■ Records provided:
-- ==== Sys2Proof/Laws/KeepsPages.lean ====
section
/-!
SUPPORT. The operations of Machine/Pages.lean keep the relation of Laws/Keeps.lean.
-/
namespace Sys2Proof.Machine

theorem State.noteLow_keeps {s0 : State} {M : Nat} (hM : 9007199254740992 ||| M = M) {s : State} (hk : s0.Keeps M s) (p : Nat) :
    s0.Keeps M (State.noteLow s p) := by
  unfold State.noteLow
  repeat' first
    | with_reducible assumption | exact mask_sub hM (by decide) | with_reducible exact Rg.LDG_PAGE_LOW_LOW_in _
    | with_reducible apply State.raise_keeps | with_reducible apply keeps_ite

theorem State.entryThrough_keeps {s0 : State} {M : Nat} (hM : 74450131340025856 ||| M = M) {s : State} (hk : s0.Keeps M s) (i :
    Nat) :
    s0.Keeps M (State.entryThrough s i) := by
  unfold State.entryThrough
  repeat' first
    | with_reducible assumption | exact mask_sub hM (by decide) | with_reducible exact Rg.MEM_CH_ECC_RMW_in _
    | with_reducible apply State.addReq_keeps | with_reducible apply State.settleLine_keeps
    | with_reducible apply State.noteLine_keeps | with_reducible apply State.bump_keeps

theorem State.putPage_keeps {s0 : State} {M : Nat} (hM : 218565388135489536 ||| M = M) {s : State} (hk : s0.Keeps M s) (i : Nat)
    (x : Page) :
    s0.Keeps M (State.putPage s i x) := by
  unfold State.putPage
  repeat' first
    | with_reducible assumption | exact mask_sub hM (by decide) | with_reducible exact Rg.CLU_OST_FREE_FREED_in _
    | with_reducible exact Rg.CLU_OST_FREE_RECLAIMED_in _ | with_reducible apply State.entryThrough_keeps
    | with_reducible apply State.bump_keeps | with_reducible refine State.modPart_pool ?_ ?_ _ _ (fun _ => rfl)
    | simp only [keeps_pages (mask_sub hM (by decide))] | with_reducible apply keeps_ite | split

theorem State.unref_keeps {s0 : State} {M : Nat} (hM : 218565388135489536 ||| M = M) {s : State} (hk : s0.Keeps M s) (i : Nat) :
    s0.Keeps M (State.unref s i) := by
  unfold State.unref
  repeat' first
    | with_reducible assumption | exact mask_sub hM (by decide) | with_reducible apply State.putPage_keeps

theorem State.unpin_keeps {s0 : State} {M : Nat} (hM : 218565388135489536 ||| M = M) {s : State} (hk : s0.Keeps M s) (i : Nat) :
    s0.Keeps M (State.unpin s i) := by
  unfold State.unpin
  repeat' first
    | with_reducible assumption | exact mask_sub hM (by decide) | with_reducible apply State.putPage_keeps
    | with_reducible apply keeps_ite

theorem State.expEnd_keeps {s0 : State} {M : Nat} (hM : 218565388135489536 ||| M = M) {s : State} (hk : s0.Keeps M s) (i : Nat) :
    s0.Keeps M (State.expEnd s i) := by
  unfold State.expEnd
  repeat' first
    | with_reducible assumption | exact mask_sub hM (by decide) | with_reducible apply State.putPage_keeps
    | with_reducible apply keeps_ite

theorem State.allocPage_keeps {s0 : State} {M : Nat} (hM : 227581280404037632 ||| M = M) {s : State} (hk : s0.Keeps M s) {p : Nat}
    {t : Nat} {fmt : Nat} {dim : Nat} {half : Nat} {a0} {t0} (e : State.allocPage s p t fmt dim half = some (a0, t0)) :
    s0.Keeps M t0 := by
  unfold State.allocPage at e
  repeat' first
    | with_reducible assumption | exact mask_sub hM (by decide) | with_reducible exact Rg.CLU_OST_ALLOC_ALLOCS_in _ | cases e
    | split at e | with_reducible apply State.putPage_keeps | with_reducible apply State.noteLow_keeps
    | with_reducible apply State.bump_keeps | with_reducible apply State.setPart_all

theorem State.entryRead_keeps {s0 : State} {M : Nat} (hM : 218565319432658944 ||| M = M) {s : State} (hk : s0.Keeps M s) (i : Nat) :
    s0.Keeps M (State.entryRead s i).2 := by
  unfold State.entryRead
  repeat' first
    | with_reducible assumption | exact mask_sub hM (by decide) | with_reducible exact Rg.CLU_OST_ECACHE_HITS_in _
    | with_reducible exact Rg.CLU_OST_ECACHE_MISSES_in _ | with_reducible apply State.ramRead_keeps
    | with_reducible apply State.modCluster_keeps | with_reducible apply State.bump_keeps | split | dsimp only

theorem State.wcInval_keeps {s0 : State} {M : Nat} (hM : 16777216 ||| M = M) {s : State} (hk : s0.Keeps M s) (p : Nat) (a : Nat)
    (n : Nat) :
    s0.Keeps M (State.wcInval s p a n) := by
  unfold State.wcInval
  repeat' first
    | with_reducible assumption | exact mask_sub hM (by decide) | simp only [keeps_clusters (mask_sub hM (by decide))]

theorem State.listHdr_keeps {s0 : State} {M : Nat} (hM : 74450131340091392 ||| M = M) {s : State} (hk : s0.Keeps M s) (p : Nat)
    (list : Nat) :
    s0.Keeps M (State.listHdr s p list).2 := by
  unfold State.listHdr
  repeat' first
    | with_reducible assumption | exact mask_sub hM (by decide) | with_reducible apply State.devRead_keeps | split | dsimp only

theorem State.slotRes_keeps {s0 : State} {M : Nat} (hM : 144255925564227584 ||| M = M) {s : State} (hk : s0.Keeps M s) (p : Nat)
    (t : Nat) (k : Nat) (v : Nat) :
    s0.Keeps M (State.slotRes s p t k v).2 := by
  unfold State.slotRes
  repeat' first
    | with_reducible assumption | exact mask_sub hM (by decide) | with_reducible exact Rg.CLU_OST_ERRORS_CHECK_FAIL_in _
    | with_reducible exact Rg.CLU_OST_ERRORS_BAD_SLOT_in _ | with_reducible apply State.isolation_keeps
    | with_reducible apply State.bump_keeps | split | dsimp only

theorem State.readSlot_keeps {s0 : State} {M : Nat} (hM : 218565319415947264 ||| M = M) {s : State} (hk : s0.Keeps M s) (p : Nat)
    (t : Nat) (k : Nat) (addr : Nat) :
    s0.Keeps M (State.readSlot s p t k addr).2 := by
  unfold State.readSlot
  repeat' first
    | with_reducible assumption | exact mask_sub hM (by decide) | with_reducible apply State.slotRes_keeps
    | with_reducible apply State.devRead_keeps | split | dsimp only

■ What you have to do: In the entries above, the lines from the one bearing "with_reducible apply State.entryThrough_keeps" up to and including the one bearing "(fun _ => rfl)" should be transcribed exactly; no other line is wanted.

■ Answer to the problem:
    | with_reducible exact Rg.CLU_OST_FREE_RECLAIMED_in _ | with_reducible apply State.entryThrough_keeps
    | with_reducible apply State.bump_keeps | with_reducible refine State.modPart_pool ?_ ?_ _ _ (fun _ => rfl)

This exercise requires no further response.